-- ==== Sys2Proof/Tests/Slice0.lean ====
section
/-! SUPPORT. Tests with expected results from spec/ (95_test_vectors.md unless another file is named), the well-formedness
smoke tests, and for each statement with hypotheses a witness that meets them. -/

namespace Sys2Proof.Tests

open Sys2Proof Sys2Proof.Machine

/-! ### Helpers -/

/-- The shorthands `C`, `D`, `B` of R15, written out here. -/
def C (b : Byte) : List Event := [.pinWritten .dc .low, .csAsserted, .sent [b], .csDeasserted]
def D (b : Byte) : List Event := [.pinWritten .dc .high, .csAsserted, .sent [b], .csDeasserted]
def B (bytes : List Byte) : List Event := [.pinWritten .dc .high, .csAsserted, .sent bytes, .csDeasserted]

/-- `RST*` of R152 and `RB` of R153 with a panel that is ready at once. -/
def rstPulse : List Event :=
  [.pinWritten .rst .high, .delayed 20, .pinWritten .rst .low, .delayed 2, .pinWritten .rst .high, .delayed 20]
def RB : List Event := C 0x71 ++ [.busyRead .high, .delayed 20]

/-- Parameters of the small instance of section 3, with bytes that tell every open parameter apart, and a poll delay of 7. -/
def smallParams (w h : Nat) : Params :=
  defaultParams w h ⟨0xF0, 0xF1, 0xF2, 0xF3⟩ ⟨0xA0, 0xA1, 0xA2, 0xA3⟩ ⟨0xB0, 0xB1, 0xB2, 0xB3⟩ 0xC0 0xC5 0xD0 0xD5 7 1 2

/-- An environment that answers `x` to every question of a kind after its script. -/
def answers {α : Type} (script : List α) (x : α) : Answers α := { script := script, rest := some x, drawn := 0 }
def good : Environment := { opens := answers [] true, transfers := answers [] .completes, busy := answers [] .high }

/-- A freshly constructed controller of a small panel, and one that is powered on, with every latch known. -/
def off (w h : BitVec 16) : State :=
  { State.reset with width := w, height := h, cfg := smallParams w.toNat h.toNat, env := good }
def on (w h : BitVec 16) : State :=
  { off w h with life := .poweredOn, mode := some .full, bus := .opened, rst := .driven .high, dc := .driven .low,
                 pwr := .driven .high,
                 trace := [.opened true, .pinWritten .pwr .high] ++ rstPulse ++ C 0x04 ++ RB }
def asleep : State :=
  { on 16 2 with life := .sleeping, mode := none, bus := .closed, rst := .driven .low, dc := .driven .low,
                 pwr := .driven .low,
                 trace := (on 16 2).trace ++ [.closed, .pinWritten .rst .low, .pinWritten .dc .low, .pinWritten .pwr .low] }
/-- CLEAR, waiting for the panel at its last step. -/
def waiting : State := { on 16 2 with seq := .running .clear 6, env := { good with busy := answers [.low, .high] .low } }
def hung : State := { waiting with env := { good with busy := answers [] .low } }
def limited : State := { hung with cfg := { (smallParams 16 2) with busyPollLimit := some 3 } }

def nextOf : Host.Outcome State Fault Refusal → Option State
  | .next s => some s
  | .fault _ => none
  | .refused _ => none
/-- The events, the replies and the lifecycle fields after an instruction from `s`. -/
def eventsOf (s : State) (o : Host.Outcome State Fault Refusal) : Option (List Event) :=
  (nextOf o).map fun t => t.trace.drop s.trace.length
def repliesOf (o : Host.Outcome State Fault Refusal) : Option (List Reply) := (nextOf o).map (·.replies)
def lifeOf (o : Host.Outcome State Fault Refusal) : Option (Life × Option Mode × BusState × Bool) :=
  (nextOf o).map fun t => (t.life, t.mode, t.bus, t.poisoned)
def turnEvents (s : State) : Turn → List Event × Option Status
  | .done t => (t.trace.drop s.trace.length, none)
  | .again t => (t.trace.drop s.trace.length, none)
  | .raised f t => (t.trace.drop s.trace.length, some f)

/-! ### Well-formedness: for each check a term that it refuses -/

theorem test_wf_image_short : (Instr.encode { iw := 2, ih := 2, pix := [0, 0, 0] }).wf = false := by decide
theorem test_wf_image_full : (Instr.encode { iw := 2, ih := 2, pix := [0, 0, 0, 0] }).wf = true := by decide
theorem test_wf_geometry : geometryWf 0 480 = false ∧ geometryWf 800 0 = false ∧ geometryWf 1 65535 = true := by decide
theorem test_wf_default : (smallParams 16 2).wf 16 2 = true := by decide +kernel

/-- R172 (a): no bus open; (b): no refresh; (c): no wrong payload, no stray data; (d), (e): no setting left out. -/
theorem test_wf_init_kind : initSeqWf (smallParams 16 2) .full 16 2 (.openBus :: (smallParams 16 2).initFull) = false := by
  decide +kernel
theorem test_wf_init_opcode :
    initSeqWf (smallParams 16 2) .full 16 2 ((smallParams 16 2).initFull ++ [.cmd .displayRefresh]) = false := by
  decide +kernel
theorem test_wf_init_payload :
    initSeqWf (smallParams 16 2) .full 16 2 ((smallParams 16 2).initFull ++ [.cmd .vcomDc, .dat 0x01]) = false
      ∧ initSeqWf (smallParams 16 2) .full 16 2 (.dat 0x00 :: (smallParams 16 2).initFull) = false := by decide +kernel
theorem test_wf_init_missing :
    initSeqWf (smallParams 16 2) .full 16 2 ((smallParams 16 2).initFull.drop 5) = false
      ∧ initSeqWf (smallParams 16 2) .fast 16 2 (defaultInitFull 16 2 (smallParams 16 2).btstFast) = false := by
  decide +kernel
/-- R236: Full has no cross-reference opcode; R172 (f): one POWER_ON, with a busy-wait after it. -/
theorem test_wf_init_cross : initSeqWf (smallParams 16 2) .full 16 2 (smallParams 16 2).initFast = false := by
  decide +kernel
theorem test_wf_init_power :
    initSeqWf (smallParams 16 2) .full 16 2 ((smallParams 16 2).initFull ++ [.cmd .powerOn, .busy]) = false
      ∧ initSeqWf (smallParams 16 2) .full 16 2 (smallParams 16 2).initFull.dropLast = false := by decide +kernel
theorem test_wf_limit : ({ smallParams 16 2 with busyPollLimit := some 0 } : Params).wf 16 2 = false := by decide +kernel
theorem test_wf_fill : ({ smallParams 16 2 with clearNewFill := 0x01 } : Params).wf 16 2 = false := by decide +kernel

/-! ### Decoding: each row's word written out from 30_encoding.md R94, R90, R93, R100 -/

theorem test_decode_wire_low :
    decode (.symbol 0b000000000) = .ok .panelSetting ∧ decode (.symbol 0b000000001) = .ok .powerSetting
      ∧ decode (.symbol 0b000000010) = .ok .powerOff ∧ decode (.symbol 0b000000100) = .ok .powerOn
      ∧ decode (.symbol 0b000000110) = .ok .boosterSoftStart ∧ decode (.symbol 0b000000111) = .ok .deepSleep := by decide
theorem test_decode_wire_mid :
    decode (.symbol 0b000010000) = .ok .oldImageData ∧ decode (.symbol 0b000010010) = .ok .displayRefresh
      ∧ decode (.symbol 0b000010011) = .ok .newImageData ∧ decode (.symbol 0b000010101) = .ok .vcomDc
      ∧ decode (.symbol 0b001010000) = .ok .vcomDataInterval ∧ decode (.symbol 0b001100000) = .ok .tconSetting := by decide
theorem test_decode_wire_high :
    decode (.symbol 0b001100001) = .ok .resolution ∧ decode (.symbol 0b001110001) = .ok .statusQuery
      ∧ decode (.symbol 0b010010000) = .ok .partialWindow ∧ decode (.symbol 0b010010001) = .ok .partialIn
      ∧ decode (.symbol 0b011100000) = .ok .crossRefE0 ∧ decode (.symbol 0b011100101) = .ok .crossRefE5 := by decide
theorem test_decode_data :
    decode (.symbol 0b100000100) = .ok (.data 0x04) ∧ decode (.symbol 0b111111111) = .ok (.data 0xFF) := by decide
theorem test_decode_unlisted :
    decode (.symbol 0b000000011) = .error (.unlistedOpcode 0x03)
      ∧ decode (.symbol 0b011111111) = .error (.unlistedOpcode 0xFF) := by decide
def req (opsel : Opsel) : Request :=
  { opsel := opsel, buf := [0x12], win := ⟨1, 2, 3, 4⟩, img := { iw := 1, ih := 1, pix := [0x80] } }
theorem test_decode_requests :
    decode (.request (req 0b0000)) = .ok .init ∧ decode (.request (req 0b0001)) = .ok .initFast
      ∧ decode (.request (req 0b0010)) = .ok .initPart ∧ decode (.request (req 0b0011)) = .ok (.display [0x12])
      ∧ decode (.request (req 0b0100)) = .ok (.displayPartial [0x12] ⟨1, 2, 3, 4⟩)
      ∧ decode (.request (req 0b0101)) = .ok .clear ∧ decode (.request (req 0b0110)) = .ok .sleep
      ∧ decode (.request (req 0b0111)) = .ok (.encode { iw := 1, ih := 1, pix := [0x80] })
      ∧ decode (.request (req 0b1000)) = .ok (.reservedOpsel 0b000)
      ∧ decode (.request (req 0b1111)) = .ok (.reservedOpsel 0b111) := by decide
theorem test_table_words :
    decodeTableWord 8 0x6 = some .sleep ∧ decodeTableWord 9 0x0E5 = some .crossRefE5
      ∧ decodeTableWord 16 0x0E5 = some .crossRefE5 ∧ decodeTableWord 16 0x1A5 = some (.data 0xA5)
      ∧ decodeTableWord 8 0x9 = some (.reservedOpsel 1) := by decide

/-! ### Components (V1 to V28) -/

theorem test_pins :
    turnEvents (off 16 2) (pinWrite .rst .high (off 16 2)) = ([.pinWritten .rst .high], none)
      ∧ turnEvents (on 16 2) (pinWrite .dc .low (on 16 2)) = ([.pinWritten .dc .low], none)
      ∧ turnEvents (on 16 2) (pinWrite .busy .high (on 16 2)) = ([], some (.invalidPinRole .busy)) := by decide +kernel
theorem test_bus_write :
    turnEvents (on 16 2) (busWrite [0x04] (on 16 2)) = ([.sent [0x04]], none)
      ∧ turnEvents (off 16 2) (busWrite [0x04] (off 16 2)) = ([], some .notOpen)
      ∧ turnEvents asleep (busWrite [0x04] asleep) = ([], some .notOpen) := by decide +kernel
def failing (k : Nat) : State := { on 16 2 with env := { good with transfers := answers [.failsAfter k] .completes } }
theorem test_bus_failure :
    turnEvents (failing 0) (busWrite [0x04] (failing 0)) = ([.sent []], some .busIOFailure)
      ∧ turnEvents (failing 2) (busWriteBulk [0xAA, 0xBB, 0xCC] (failing 2)) = ([.sent [0xAA, 0xBB]], some .busIOFailure) := by
  decide +kernel
theorem test_bus_close :
    turnEvents (on 16 2) (busClose (on 16 2)) = ([.closed], none) ∧ turnEvents asleep (busClose asleep) = ([], some .notOpen) := by
  decide +kernel
theorem test_frames :
    turnEvents (on 16 2) (sendCommand 0x12 (on 16 2)) = (C 0x12, none)
      ∧ turnEvents (on 16 2) (sendDataBulk [0xFF, 0x00] (on 16 2)) = (B [0xFF, 0x00], none)
      ∧ turnEvents (failing 0) (sendCommand 0x04 (failing 0)) =
          ([.pinWritten .dc .low, .csAsserted, .sent []], some .busIOFailure)
      ∧ turnEvents asleep (sendCommand 0x04 asleep) = ([.pinWritten .dc .low, .csAsserted], some .notOpen) := by
  decide +kernel

/-! ### The busy-wait (V30 to V37) -/

theorem test_wait_not_ready :
    eventsOf waiting (step waiting) = some (C 0x71 ++ [.busyRead .low, .delayed 7])
      ∧ (nextOf (step waiting)).map (·.seq) = some (.running .clear 6) := by decide +kernel
def limitedAtTwo : State := { limited with polls := 2 }
theorem test_wait_timeout :
    eventsOf limitedAtTwo (step limitedAtTwo) = some (C 0x71 ++ [.busyRead .low])
      ∧ repliesOf (step limitedAtTwo) = some [.status .busyTimeout] := by decide +kernel

/-! ### Quantize (V40 to V48) and the payload of 0x90 (V52, V55) -/

theorem test_quantize :
    quantize ⟨3, 20, 0, 10⟩ = ⟨0, 24, 0, 10⟩ ∧ quantize ⟨8, 16, 0, 1⟩ = ⟨8, 16, 0, 1⟩
      ∧ quantize ⟨0, 1, 0, 1⟩ = ⟨0, 8, 0, 1⟩ ∧ quantize ⟨7, 8, 5, 6⟩ = ⟨0, 8, 5, 6⟩
      ∧ quantize ⟨9, 9, 4, 2⟩ = ⟨8, 16, 4, 2⟩ ∧ quantize ⟨65535, 65536, 0, 1⟩ = ⟨65528, 65536, 0, 1⟩ := by decide +kernel
theorem test_window_payload :
    windowPayload (quantize ⟨799, 800, 479, 480⟩) = [0x03, 0x18, 0x03, 0x1F, 0x01, 0xDF, 0x01, 0xDF, 0x01]
      ∧ windowPayload (quantize ⟨256, 300, 255, 257⟩) = [0x01, 0x00, 0x01, 0x2F, 0x00, 0xFF, 0x01, 0x00, 0x01] := by
  decide +kernel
####################
WHAT THIS TASK INVOLVES:
Using the listing above, return word for word each line from the one that has "def eventsOf (s" through the one that has "def repliesOf (o", and no line outside that range.

ANSWER SECTION:
def eventsOf (s : State) (o : Host.Outcome State Fault Refusal) : Option (List Event) :=
  (nextOf o).map fun t => t.trace.drop s.trace.length
def repliesOf (o : Host.Outcome State Fault Refusal) : Option (List Reply) := (nextOf o).map (·.replies)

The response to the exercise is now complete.